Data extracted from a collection
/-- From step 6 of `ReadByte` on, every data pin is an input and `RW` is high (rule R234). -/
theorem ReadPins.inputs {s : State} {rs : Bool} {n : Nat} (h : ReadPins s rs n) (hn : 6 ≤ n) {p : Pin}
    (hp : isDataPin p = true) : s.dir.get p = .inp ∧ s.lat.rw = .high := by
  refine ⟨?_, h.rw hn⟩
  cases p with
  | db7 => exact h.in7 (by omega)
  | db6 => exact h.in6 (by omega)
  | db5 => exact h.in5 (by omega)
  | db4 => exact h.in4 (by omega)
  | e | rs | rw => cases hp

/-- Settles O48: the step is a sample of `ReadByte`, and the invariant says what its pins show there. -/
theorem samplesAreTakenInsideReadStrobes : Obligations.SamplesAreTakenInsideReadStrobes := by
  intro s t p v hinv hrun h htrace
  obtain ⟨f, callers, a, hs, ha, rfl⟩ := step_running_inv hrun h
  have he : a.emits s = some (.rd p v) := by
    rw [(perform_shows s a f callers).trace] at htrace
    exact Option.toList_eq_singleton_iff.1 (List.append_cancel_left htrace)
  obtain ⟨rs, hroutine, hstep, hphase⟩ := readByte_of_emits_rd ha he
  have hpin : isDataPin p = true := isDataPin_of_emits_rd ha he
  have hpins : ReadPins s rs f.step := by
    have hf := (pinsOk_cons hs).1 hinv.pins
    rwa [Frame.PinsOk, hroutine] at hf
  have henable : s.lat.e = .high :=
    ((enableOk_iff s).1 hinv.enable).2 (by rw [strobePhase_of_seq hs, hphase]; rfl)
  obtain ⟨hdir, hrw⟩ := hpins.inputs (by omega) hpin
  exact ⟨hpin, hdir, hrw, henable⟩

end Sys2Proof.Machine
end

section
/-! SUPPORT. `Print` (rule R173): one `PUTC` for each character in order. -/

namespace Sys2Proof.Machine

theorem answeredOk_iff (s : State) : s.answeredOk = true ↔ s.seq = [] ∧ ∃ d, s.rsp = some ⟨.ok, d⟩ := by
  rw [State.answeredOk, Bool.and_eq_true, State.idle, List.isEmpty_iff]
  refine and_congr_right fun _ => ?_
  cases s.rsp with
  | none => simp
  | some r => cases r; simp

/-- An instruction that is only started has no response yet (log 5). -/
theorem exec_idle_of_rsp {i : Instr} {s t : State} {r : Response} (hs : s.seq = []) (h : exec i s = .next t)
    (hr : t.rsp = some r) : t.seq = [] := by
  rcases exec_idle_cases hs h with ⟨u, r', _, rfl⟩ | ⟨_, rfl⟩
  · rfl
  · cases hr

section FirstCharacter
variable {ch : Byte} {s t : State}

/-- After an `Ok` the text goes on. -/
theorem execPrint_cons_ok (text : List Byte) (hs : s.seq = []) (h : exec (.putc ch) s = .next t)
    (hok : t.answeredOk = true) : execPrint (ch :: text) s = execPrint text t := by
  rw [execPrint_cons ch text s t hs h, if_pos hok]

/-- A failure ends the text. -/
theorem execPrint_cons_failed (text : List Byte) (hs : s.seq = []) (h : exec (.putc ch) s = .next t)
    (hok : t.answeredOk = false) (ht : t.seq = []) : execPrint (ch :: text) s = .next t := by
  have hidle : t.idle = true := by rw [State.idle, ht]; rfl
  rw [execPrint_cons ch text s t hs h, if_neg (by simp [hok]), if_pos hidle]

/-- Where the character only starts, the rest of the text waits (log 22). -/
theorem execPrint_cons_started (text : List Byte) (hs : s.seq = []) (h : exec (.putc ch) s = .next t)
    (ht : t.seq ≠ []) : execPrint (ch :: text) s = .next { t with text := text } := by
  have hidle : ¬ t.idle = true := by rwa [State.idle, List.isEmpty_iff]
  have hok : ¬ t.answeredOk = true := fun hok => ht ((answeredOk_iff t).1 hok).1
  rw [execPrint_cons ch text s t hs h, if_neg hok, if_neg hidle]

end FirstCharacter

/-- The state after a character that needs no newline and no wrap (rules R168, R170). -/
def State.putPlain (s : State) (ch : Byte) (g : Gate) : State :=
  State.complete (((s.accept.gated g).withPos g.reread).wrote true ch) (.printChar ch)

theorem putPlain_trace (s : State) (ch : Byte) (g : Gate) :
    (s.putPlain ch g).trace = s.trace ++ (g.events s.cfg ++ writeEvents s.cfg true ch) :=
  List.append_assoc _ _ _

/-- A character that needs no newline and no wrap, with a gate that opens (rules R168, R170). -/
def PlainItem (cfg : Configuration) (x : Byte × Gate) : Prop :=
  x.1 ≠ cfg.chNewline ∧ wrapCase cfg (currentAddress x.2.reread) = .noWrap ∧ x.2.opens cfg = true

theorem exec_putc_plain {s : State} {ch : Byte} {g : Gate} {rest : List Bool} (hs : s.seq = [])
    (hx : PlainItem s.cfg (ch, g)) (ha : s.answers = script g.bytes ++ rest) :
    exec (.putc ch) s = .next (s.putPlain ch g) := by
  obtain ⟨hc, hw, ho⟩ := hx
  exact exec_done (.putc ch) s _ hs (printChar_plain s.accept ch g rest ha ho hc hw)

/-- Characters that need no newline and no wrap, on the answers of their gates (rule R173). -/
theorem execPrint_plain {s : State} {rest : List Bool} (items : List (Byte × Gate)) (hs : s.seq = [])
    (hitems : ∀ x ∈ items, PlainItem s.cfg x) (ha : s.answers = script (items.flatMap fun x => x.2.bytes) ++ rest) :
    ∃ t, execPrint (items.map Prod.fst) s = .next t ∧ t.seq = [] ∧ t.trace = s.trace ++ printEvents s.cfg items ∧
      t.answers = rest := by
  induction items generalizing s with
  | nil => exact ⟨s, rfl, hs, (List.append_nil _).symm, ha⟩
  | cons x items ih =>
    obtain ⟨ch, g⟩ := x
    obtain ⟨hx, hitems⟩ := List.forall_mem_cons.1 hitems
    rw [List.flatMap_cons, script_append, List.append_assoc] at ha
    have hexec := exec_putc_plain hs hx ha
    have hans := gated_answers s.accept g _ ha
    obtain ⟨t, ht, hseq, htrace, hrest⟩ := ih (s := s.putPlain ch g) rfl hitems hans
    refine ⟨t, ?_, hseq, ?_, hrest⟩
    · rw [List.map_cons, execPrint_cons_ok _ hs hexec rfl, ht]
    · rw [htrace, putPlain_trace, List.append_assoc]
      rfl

--

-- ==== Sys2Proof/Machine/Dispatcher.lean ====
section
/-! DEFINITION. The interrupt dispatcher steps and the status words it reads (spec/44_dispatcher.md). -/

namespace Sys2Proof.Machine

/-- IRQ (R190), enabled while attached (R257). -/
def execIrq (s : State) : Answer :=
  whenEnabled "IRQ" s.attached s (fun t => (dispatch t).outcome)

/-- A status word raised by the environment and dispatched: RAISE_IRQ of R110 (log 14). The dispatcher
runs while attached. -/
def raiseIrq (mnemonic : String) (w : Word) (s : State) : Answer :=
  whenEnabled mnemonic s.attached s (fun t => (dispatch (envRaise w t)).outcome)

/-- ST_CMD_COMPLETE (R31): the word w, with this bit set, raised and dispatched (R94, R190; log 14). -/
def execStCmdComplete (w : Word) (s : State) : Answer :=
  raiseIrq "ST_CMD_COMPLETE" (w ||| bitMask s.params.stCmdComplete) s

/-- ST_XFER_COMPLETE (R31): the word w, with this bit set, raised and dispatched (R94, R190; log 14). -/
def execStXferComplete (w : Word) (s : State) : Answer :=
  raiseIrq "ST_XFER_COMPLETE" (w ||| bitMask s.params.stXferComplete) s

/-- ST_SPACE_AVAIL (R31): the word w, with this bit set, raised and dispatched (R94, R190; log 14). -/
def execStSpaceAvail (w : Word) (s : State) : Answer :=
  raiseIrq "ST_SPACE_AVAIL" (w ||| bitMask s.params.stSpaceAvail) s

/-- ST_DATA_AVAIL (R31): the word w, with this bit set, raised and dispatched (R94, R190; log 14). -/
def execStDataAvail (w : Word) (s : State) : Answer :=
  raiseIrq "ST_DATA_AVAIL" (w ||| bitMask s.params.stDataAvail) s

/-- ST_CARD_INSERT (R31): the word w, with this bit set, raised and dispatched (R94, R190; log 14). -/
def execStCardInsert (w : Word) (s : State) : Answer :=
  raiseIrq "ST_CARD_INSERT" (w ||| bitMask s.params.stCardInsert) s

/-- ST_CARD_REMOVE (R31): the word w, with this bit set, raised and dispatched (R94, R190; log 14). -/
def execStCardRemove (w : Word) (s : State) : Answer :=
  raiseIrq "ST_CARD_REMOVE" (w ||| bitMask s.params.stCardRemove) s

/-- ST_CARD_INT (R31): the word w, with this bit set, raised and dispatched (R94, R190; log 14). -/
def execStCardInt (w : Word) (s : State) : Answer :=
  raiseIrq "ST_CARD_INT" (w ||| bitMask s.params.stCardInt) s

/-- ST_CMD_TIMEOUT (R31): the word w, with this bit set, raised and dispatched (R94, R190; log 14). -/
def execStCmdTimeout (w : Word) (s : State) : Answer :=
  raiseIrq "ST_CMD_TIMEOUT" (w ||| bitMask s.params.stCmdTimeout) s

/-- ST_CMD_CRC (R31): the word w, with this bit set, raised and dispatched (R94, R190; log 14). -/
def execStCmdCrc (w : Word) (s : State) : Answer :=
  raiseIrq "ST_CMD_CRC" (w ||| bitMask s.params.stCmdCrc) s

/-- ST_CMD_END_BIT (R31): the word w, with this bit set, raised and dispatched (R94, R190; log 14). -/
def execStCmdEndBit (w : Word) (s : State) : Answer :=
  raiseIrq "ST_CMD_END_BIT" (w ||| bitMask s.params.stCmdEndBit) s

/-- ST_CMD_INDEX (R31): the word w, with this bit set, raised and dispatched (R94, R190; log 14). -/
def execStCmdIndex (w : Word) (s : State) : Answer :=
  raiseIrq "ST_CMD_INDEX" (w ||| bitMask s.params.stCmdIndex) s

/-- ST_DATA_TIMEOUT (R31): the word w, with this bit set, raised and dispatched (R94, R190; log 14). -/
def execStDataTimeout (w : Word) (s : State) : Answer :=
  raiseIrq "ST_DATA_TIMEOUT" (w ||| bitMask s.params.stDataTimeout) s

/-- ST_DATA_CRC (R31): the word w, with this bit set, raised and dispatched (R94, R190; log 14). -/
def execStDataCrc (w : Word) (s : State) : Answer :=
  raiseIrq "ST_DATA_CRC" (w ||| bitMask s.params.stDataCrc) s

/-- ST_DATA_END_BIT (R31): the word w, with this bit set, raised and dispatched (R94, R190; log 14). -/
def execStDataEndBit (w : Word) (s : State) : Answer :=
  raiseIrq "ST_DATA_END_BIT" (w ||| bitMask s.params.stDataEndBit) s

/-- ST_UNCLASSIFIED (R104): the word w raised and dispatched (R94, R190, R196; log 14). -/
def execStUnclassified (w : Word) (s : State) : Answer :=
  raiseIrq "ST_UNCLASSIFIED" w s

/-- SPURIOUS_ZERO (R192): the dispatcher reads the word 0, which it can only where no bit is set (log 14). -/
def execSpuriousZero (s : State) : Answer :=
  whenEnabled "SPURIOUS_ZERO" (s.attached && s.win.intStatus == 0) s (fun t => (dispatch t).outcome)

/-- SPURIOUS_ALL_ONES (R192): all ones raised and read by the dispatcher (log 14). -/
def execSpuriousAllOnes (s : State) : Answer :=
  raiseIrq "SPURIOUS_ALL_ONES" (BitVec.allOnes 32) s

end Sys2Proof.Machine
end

### Directions for this task
Please give the number of lines in the data above that contain the word "some", with nothing else.

### Answer space
4